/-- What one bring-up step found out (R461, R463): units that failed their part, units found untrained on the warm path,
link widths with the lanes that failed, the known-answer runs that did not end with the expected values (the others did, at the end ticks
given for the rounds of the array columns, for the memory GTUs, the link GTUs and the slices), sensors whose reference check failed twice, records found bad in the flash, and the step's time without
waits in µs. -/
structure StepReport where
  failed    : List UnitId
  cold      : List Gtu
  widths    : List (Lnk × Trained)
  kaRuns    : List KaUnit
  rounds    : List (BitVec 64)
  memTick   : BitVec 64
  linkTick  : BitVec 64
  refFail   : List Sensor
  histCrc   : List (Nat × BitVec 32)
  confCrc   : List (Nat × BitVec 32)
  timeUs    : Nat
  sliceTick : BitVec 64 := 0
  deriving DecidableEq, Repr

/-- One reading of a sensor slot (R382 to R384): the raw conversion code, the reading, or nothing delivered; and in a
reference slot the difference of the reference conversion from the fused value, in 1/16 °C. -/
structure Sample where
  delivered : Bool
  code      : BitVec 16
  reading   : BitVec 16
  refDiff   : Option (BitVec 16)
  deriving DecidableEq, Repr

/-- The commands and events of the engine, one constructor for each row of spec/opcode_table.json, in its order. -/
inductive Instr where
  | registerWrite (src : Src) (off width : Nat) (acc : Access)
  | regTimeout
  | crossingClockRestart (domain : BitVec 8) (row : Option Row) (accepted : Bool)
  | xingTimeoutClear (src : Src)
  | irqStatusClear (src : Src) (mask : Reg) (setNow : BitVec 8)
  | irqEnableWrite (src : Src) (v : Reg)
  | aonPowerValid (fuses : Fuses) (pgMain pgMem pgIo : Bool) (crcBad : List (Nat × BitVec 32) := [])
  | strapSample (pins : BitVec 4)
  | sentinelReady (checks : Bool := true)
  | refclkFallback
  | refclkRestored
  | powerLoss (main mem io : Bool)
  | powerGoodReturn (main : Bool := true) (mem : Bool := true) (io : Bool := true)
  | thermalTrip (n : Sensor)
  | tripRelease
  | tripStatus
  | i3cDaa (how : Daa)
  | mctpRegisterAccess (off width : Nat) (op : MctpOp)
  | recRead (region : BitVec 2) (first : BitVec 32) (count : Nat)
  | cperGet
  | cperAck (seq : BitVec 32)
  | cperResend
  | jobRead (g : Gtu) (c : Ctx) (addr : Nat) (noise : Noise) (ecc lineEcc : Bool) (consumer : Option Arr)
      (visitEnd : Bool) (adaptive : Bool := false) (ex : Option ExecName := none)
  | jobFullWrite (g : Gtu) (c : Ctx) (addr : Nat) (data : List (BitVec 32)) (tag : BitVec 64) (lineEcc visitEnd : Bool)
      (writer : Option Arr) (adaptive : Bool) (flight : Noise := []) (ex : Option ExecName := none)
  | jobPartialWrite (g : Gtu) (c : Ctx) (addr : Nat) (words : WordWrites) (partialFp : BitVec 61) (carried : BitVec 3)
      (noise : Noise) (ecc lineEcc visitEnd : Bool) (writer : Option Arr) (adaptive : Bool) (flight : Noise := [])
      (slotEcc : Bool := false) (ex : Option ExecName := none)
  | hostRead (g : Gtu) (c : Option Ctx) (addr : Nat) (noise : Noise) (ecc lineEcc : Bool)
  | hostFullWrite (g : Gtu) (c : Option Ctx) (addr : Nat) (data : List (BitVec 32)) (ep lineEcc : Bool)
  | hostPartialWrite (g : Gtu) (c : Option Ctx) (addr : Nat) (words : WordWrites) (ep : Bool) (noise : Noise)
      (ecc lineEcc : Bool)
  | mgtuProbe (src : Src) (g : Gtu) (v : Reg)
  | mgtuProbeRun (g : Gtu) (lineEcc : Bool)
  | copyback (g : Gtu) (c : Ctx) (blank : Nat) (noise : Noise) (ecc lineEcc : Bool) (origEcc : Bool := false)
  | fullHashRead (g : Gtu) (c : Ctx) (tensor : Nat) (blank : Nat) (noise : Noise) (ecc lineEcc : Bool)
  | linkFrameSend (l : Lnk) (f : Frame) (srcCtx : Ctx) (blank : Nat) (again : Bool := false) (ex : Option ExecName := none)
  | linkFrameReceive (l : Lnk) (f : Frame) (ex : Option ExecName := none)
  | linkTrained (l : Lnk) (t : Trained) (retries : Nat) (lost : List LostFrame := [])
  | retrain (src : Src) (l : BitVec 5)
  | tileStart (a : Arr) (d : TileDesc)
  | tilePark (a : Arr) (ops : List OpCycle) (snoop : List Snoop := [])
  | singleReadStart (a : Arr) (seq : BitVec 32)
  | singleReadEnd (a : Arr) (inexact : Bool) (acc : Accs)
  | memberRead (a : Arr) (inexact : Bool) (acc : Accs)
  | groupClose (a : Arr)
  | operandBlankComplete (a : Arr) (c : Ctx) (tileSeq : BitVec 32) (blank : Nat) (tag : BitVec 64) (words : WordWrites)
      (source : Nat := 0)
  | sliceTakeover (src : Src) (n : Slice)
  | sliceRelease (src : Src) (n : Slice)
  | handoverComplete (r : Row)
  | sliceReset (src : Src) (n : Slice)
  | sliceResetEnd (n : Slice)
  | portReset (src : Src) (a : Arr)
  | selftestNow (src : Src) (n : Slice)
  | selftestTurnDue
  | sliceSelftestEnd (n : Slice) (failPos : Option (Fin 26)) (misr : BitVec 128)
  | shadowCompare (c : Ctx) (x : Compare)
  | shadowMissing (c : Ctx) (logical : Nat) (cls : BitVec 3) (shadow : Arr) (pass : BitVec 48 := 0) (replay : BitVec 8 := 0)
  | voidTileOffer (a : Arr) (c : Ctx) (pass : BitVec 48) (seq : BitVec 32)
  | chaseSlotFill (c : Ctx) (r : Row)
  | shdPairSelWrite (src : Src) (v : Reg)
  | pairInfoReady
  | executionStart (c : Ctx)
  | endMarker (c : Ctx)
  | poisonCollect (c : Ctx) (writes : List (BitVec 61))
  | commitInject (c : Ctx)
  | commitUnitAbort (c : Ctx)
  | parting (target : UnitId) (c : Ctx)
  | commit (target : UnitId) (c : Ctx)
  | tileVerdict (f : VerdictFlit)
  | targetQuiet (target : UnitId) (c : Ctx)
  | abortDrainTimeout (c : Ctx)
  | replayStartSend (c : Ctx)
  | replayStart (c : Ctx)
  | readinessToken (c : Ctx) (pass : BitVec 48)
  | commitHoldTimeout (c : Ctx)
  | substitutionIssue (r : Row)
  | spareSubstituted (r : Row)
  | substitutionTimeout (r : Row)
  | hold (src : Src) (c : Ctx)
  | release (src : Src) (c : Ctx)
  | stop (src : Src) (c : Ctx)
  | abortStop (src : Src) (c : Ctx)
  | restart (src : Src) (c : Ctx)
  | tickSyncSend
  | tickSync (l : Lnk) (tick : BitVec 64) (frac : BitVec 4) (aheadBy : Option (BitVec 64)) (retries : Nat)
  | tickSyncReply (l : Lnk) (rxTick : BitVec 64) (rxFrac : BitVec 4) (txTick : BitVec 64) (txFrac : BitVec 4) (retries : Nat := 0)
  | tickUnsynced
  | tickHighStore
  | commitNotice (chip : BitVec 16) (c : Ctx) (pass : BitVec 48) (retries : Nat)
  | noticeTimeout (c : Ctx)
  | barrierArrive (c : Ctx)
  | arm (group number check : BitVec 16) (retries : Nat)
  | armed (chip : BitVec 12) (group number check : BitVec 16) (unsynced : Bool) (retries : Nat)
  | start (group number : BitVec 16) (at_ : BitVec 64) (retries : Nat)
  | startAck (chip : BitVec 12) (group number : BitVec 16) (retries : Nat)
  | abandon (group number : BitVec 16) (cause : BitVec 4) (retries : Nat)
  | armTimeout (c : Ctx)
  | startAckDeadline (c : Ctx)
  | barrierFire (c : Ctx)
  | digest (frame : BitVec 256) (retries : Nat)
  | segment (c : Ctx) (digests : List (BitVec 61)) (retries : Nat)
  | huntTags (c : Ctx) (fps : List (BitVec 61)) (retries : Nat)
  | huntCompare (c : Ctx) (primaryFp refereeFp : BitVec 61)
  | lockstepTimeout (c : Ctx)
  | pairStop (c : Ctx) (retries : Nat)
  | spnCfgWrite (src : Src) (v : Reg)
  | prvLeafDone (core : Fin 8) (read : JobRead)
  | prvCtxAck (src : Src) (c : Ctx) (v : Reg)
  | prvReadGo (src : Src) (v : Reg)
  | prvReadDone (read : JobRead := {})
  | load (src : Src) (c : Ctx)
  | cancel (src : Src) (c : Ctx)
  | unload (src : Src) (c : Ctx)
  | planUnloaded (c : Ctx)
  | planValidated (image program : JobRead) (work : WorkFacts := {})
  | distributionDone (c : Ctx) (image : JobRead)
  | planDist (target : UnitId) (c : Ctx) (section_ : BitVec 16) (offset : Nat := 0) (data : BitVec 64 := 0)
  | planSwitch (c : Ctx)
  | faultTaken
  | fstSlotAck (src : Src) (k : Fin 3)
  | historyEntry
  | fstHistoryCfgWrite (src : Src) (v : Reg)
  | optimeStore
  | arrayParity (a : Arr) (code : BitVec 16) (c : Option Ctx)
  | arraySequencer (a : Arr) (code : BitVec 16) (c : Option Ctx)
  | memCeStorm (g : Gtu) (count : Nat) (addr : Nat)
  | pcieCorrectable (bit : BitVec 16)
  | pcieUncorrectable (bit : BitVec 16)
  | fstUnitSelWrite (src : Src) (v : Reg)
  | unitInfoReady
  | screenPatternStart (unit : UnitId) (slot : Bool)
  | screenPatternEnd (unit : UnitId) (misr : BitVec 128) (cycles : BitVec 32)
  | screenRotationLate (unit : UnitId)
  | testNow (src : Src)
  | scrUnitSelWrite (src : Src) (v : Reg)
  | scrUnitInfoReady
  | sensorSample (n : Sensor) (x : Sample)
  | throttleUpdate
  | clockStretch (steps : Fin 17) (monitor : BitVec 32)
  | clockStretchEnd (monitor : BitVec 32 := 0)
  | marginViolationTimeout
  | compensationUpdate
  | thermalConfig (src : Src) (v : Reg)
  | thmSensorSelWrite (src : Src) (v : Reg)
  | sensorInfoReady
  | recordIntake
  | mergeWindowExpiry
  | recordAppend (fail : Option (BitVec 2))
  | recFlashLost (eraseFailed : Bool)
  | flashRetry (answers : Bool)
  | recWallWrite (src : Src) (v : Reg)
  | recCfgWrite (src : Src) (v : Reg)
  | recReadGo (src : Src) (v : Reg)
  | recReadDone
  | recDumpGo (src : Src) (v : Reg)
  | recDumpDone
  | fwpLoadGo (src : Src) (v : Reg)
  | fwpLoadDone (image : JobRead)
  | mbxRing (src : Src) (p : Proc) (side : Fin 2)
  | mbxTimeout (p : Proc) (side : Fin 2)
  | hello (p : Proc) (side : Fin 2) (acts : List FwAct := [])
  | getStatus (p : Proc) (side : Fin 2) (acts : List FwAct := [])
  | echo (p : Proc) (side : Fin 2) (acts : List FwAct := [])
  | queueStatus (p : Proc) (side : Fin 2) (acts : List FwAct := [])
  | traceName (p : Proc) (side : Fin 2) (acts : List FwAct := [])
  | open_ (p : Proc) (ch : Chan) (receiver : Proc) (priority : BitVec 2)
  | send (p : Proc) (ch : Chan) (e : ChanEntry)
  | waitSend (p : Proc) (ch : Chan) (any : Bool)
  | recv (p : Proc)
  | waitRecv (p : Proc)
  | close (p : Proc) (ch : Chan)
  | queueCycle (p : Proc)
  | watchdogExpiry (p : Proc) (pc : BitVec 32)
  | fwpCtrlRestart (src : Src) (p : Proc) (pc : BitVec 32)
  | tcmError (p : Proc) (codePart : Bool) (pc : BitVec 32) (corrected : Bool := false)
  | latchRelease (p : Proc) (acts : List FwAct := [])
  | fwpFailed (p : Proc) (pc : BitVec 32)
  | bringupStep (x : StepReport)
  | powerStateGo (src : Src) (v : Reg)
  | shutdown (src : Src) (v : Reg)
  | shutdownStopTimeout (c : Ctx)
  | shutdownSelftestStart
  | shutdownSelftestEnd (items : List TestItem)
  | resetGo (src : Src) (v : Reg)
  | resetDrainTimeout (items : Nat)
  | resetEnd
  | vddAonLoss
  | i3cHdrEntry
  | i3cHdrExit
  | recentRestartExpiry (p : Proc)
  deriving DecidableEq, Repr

**********

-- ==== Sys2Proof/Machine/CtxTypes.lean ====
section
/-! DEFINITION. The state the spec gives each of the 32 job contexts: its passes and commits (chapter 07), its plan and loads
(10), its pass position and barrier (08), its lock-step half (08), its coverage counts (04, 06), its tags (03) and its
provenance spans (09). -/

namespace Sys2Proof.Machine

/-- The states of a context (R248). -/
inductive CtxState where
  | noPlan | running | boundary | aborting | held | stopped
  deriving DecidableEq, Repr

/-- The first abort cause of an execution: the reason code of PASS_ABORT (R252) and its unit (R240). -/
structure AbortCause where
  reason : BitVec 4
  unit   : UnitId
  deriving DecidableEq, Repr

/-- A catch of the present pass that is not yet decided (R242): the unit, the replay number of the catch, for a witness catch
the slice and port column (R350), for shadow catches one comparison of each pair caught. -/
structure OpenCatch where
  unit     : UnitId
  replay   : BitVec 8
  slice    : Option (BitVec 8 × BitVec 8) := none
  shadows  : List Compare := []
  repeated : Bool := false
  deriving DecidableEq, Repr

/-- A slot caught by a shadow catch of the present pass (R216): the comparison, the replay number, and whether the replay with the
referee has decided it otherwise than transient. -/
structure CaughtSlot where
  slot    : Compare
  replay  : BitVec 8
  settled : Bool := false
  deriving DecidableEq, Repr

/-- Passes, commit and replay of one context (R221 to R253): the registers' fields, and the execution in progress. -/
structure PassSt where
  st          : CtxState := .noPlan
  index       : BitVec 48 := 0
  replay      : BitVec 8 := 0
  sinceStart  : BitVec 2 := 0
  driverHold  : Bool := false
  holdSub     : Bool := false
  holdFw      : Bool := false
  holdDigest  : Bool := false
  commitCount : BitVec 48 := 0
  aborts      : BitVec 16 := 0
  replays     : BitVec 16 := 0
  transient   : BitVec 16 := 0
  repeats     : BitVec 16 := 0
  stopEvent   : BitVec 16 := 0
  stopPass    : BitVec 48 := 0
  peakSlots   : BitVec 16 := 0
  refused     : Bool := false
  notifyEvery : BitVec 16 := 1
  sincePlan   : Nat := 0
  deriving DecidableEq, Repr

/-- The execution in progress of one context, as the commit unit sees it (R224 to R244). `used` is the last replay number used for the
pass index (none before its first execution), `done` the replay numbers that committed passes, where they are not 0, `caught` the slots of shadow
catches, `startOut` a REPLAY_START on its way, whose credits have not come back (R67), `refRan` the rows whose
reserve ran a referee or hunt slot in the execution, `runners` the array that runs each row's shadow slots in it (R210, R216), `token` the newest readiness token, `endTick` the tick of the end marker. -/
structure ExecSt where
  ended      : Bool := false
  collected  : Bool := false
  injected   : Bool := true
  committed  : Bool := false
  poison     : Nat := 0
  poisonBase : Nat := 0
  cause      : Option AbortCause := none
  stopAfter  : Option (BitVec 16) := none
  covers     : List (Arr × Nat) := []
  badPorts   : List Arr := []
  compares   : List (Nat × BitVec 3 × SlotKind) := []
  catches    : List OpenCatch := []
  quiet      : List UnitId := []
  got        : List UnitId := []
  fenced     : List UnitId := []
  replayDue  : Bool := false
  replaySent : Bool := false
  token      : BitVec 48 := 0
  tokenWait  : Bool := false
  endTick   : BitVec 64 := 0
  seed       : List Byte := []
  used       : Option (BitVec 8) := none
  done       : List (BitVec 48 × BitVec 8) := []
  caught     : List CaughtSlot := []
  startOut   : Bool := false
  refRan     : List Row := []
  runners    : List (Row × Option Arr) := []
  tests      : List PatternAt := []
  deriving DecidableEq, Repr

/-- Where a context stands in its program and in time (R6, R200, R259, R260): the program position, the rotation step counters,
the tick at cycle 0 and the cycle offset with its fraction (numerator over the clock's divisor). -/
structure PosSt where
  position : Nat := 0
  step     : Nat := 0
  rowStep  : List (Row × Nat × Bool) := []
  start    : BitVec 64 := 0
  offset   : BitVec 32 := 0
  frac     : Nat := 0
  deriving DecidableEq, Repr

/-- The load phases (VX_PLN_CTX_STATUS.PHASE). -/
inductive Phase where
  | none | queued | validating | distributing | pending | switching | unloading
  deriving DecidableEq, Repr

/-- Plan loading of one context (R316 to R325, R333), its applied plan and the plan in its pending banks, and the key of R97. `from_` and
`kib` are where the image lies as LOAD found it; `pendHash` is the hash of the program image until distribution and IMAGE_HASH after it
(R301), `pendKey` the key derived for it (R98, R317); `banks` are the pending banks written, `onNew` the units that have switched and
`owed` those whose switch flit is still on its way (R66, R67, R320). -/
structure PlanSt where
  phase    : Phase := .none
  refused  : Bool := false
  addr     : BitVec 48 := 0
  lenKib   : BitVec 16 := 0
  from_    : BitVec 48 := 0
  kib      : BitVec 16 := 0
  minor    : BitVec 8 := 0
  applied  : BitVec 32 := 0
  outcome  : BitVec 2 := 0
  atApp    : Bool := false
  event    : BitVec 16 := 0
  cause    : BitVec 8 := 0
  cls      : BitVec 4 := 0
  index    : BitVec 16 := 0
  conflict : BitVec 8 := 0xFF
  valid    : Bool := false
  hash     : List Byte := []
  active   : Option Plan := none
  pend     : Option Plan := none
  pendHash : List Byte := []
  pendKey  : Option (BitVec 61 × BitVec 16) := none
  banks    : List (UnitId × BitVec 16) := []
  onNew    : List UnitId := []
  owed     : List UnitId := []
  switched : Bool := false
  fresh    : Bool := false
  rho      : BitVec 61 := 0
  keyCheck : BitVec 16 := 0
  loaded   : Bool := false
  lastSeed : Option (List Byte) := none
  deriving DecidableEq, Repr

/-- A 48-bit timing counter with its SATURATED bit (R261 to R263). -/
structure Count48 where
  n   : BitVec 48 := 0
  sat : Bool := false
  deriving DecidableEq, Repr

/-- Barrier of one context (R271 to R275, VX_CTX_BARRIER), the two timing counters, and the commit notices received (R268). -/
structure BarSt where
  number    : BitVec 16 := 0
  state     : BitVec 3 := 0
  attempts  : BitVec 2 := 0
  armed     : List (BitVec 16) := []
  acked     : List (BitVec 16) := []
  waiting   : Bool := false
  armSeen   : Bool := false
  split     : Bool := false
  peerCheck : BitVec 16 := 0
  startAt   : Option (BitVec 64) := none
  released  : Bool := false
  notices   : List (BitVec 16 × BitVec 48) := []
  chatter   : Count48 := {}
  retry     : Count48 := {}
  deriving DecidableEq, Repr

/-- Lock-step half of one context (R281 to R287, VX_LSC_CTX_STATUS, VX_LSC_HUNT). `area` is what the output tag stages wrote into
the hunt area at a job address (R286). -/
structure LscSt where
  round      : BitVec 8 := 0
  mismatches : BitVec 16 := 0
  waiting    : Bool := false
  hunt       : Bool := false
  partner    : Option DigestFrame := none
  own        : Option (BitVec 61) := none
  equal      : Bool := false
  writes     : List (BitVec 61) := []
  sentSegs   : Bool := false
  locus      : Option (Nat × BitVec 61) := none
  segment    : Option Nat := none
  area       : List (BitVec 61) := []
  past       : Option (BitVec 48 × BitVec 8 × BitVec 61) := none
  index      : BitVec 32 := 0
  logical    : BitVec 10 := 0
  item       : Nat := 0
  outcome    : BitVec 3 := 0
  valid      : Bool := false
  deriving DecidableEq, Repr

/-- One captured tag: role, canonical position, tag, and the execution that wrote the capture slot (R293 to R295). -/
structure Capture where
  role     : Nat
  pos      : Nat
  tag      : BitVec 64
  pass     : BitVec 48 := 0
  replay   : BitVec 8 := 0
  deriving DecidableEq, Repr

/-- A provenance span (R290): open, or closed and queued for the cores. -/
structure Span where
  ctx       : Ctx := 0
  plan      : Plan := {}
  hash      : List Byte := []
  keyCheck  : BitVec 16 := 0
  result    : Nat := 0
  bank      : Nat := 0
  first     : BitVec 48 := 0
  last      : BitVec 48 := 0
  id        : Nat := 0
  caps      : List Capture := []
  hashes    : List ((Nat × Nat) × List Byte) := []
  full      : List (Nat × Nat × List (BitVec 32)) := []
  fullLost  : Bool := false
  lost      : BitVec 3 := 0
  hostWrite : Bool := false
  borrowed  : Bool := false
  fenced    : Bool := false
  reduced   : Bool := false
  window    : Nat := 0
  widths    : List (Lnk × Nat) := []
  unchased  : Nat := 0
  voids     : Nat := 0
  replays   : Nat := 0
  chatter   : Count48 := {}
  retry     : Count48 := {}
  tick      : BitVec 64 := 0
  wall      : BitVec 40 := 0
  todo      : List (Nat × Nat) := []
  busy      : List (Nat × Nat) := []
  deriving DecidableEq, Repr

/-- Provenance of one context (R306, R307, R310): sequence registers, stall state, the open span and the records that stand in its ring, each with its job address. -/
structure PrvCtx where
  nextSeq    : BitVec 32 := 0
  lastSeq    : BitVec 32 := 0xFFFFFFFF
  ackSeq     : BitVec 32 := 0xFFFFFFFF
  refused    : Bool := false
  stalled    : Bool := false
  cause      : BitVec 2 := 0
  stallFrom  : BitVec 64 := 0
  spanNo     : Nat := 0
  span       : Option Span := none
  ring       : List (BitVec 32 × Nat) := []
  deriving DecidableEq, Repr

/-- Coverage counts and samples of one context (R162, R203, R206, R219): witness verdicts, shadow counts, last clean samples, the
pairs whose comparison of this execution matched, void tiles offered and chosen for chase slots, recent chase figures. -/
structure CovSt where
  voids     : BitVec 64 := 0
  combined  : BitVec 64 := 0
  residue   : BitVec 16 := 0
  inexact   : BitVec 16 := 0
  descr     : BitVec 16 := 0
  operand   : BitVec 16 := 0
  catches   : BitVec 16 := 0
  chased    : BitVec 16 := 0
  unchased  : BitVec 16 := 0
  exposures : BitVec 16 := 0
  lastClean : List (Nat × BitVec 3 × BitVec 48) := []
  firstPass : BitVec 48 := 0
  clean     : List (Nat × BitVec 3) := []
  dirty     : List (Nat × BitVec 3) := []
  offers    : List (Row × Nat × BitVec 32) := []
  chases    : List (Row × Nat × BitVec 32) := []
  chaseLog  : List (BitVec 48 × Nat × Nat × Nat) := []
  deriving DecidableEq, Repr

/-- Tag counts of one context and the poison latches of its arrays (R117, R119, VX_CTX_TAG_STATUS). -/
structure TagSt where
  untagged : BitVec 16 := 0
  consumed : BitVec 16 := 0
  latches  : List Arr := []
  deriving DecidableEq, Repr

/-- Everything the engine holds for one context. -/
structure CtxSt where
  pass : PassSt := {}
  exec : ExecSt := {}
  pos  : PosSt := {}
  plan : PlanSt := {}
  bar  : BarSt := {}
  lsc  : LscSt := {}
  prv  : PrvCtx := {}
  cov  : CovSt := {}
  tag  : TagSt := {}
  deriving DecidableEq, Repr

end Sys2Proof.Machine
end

**********

WHAT YOU WILL DO:
Keeping every character as it is, restate the lines above that run from the line with "restart (src : Src) (c : Ctx)" through the line with "256) (retries : Nat)", both included, and nothing else.

REPLY TO THE TASK:
  | restart (src : Src) (c : Ctx)
  | tickSyncSend
  | tickSync (l : Lnk) (tick : BitVec 64) (frac : BitVec 4) (aheadBy : Option (BitVec 64)) (retries : Nat)
  | tickSyncReply (l : Lnk) (rxTick : BitVec 64) (rxFrac : BitVec 4) (txTick : BitVec 64) (txFrac : BitVec 4) (retries : Nat := 0)
  | tickUnsynced
  | tickHighStore
  | commitNotice (chip : BitVec 16) (c : Ctx) (pass : BitVec 48) (retries : Nat)
  | noticeTimeout (c : Ctx)
  | barrierArrive (c : Ctx)
  | arm (group number check : BitVec 16) (retries : Nat)
  | armed (chip : BitVec 12) (group number check : BitVec 16) (unsynced : Bool) (retries : Nat)
  | start (group number : BitVec 16) (at_ : BitVec 64) (retries : Nat)
  | startAck (chip : BitVec 12) (group number : BitVec 16) (retries : Nat)
  | abandon (group number : BitVec 16) (cause : BitVec 4) (retries : Nat)
  | armTimeout (c : Ctx)
  | startAckDeadline (c : Ctx)
  | barrierFire (c : Ctx)
  | digest (frame : BitVec 256) (retries : Nat)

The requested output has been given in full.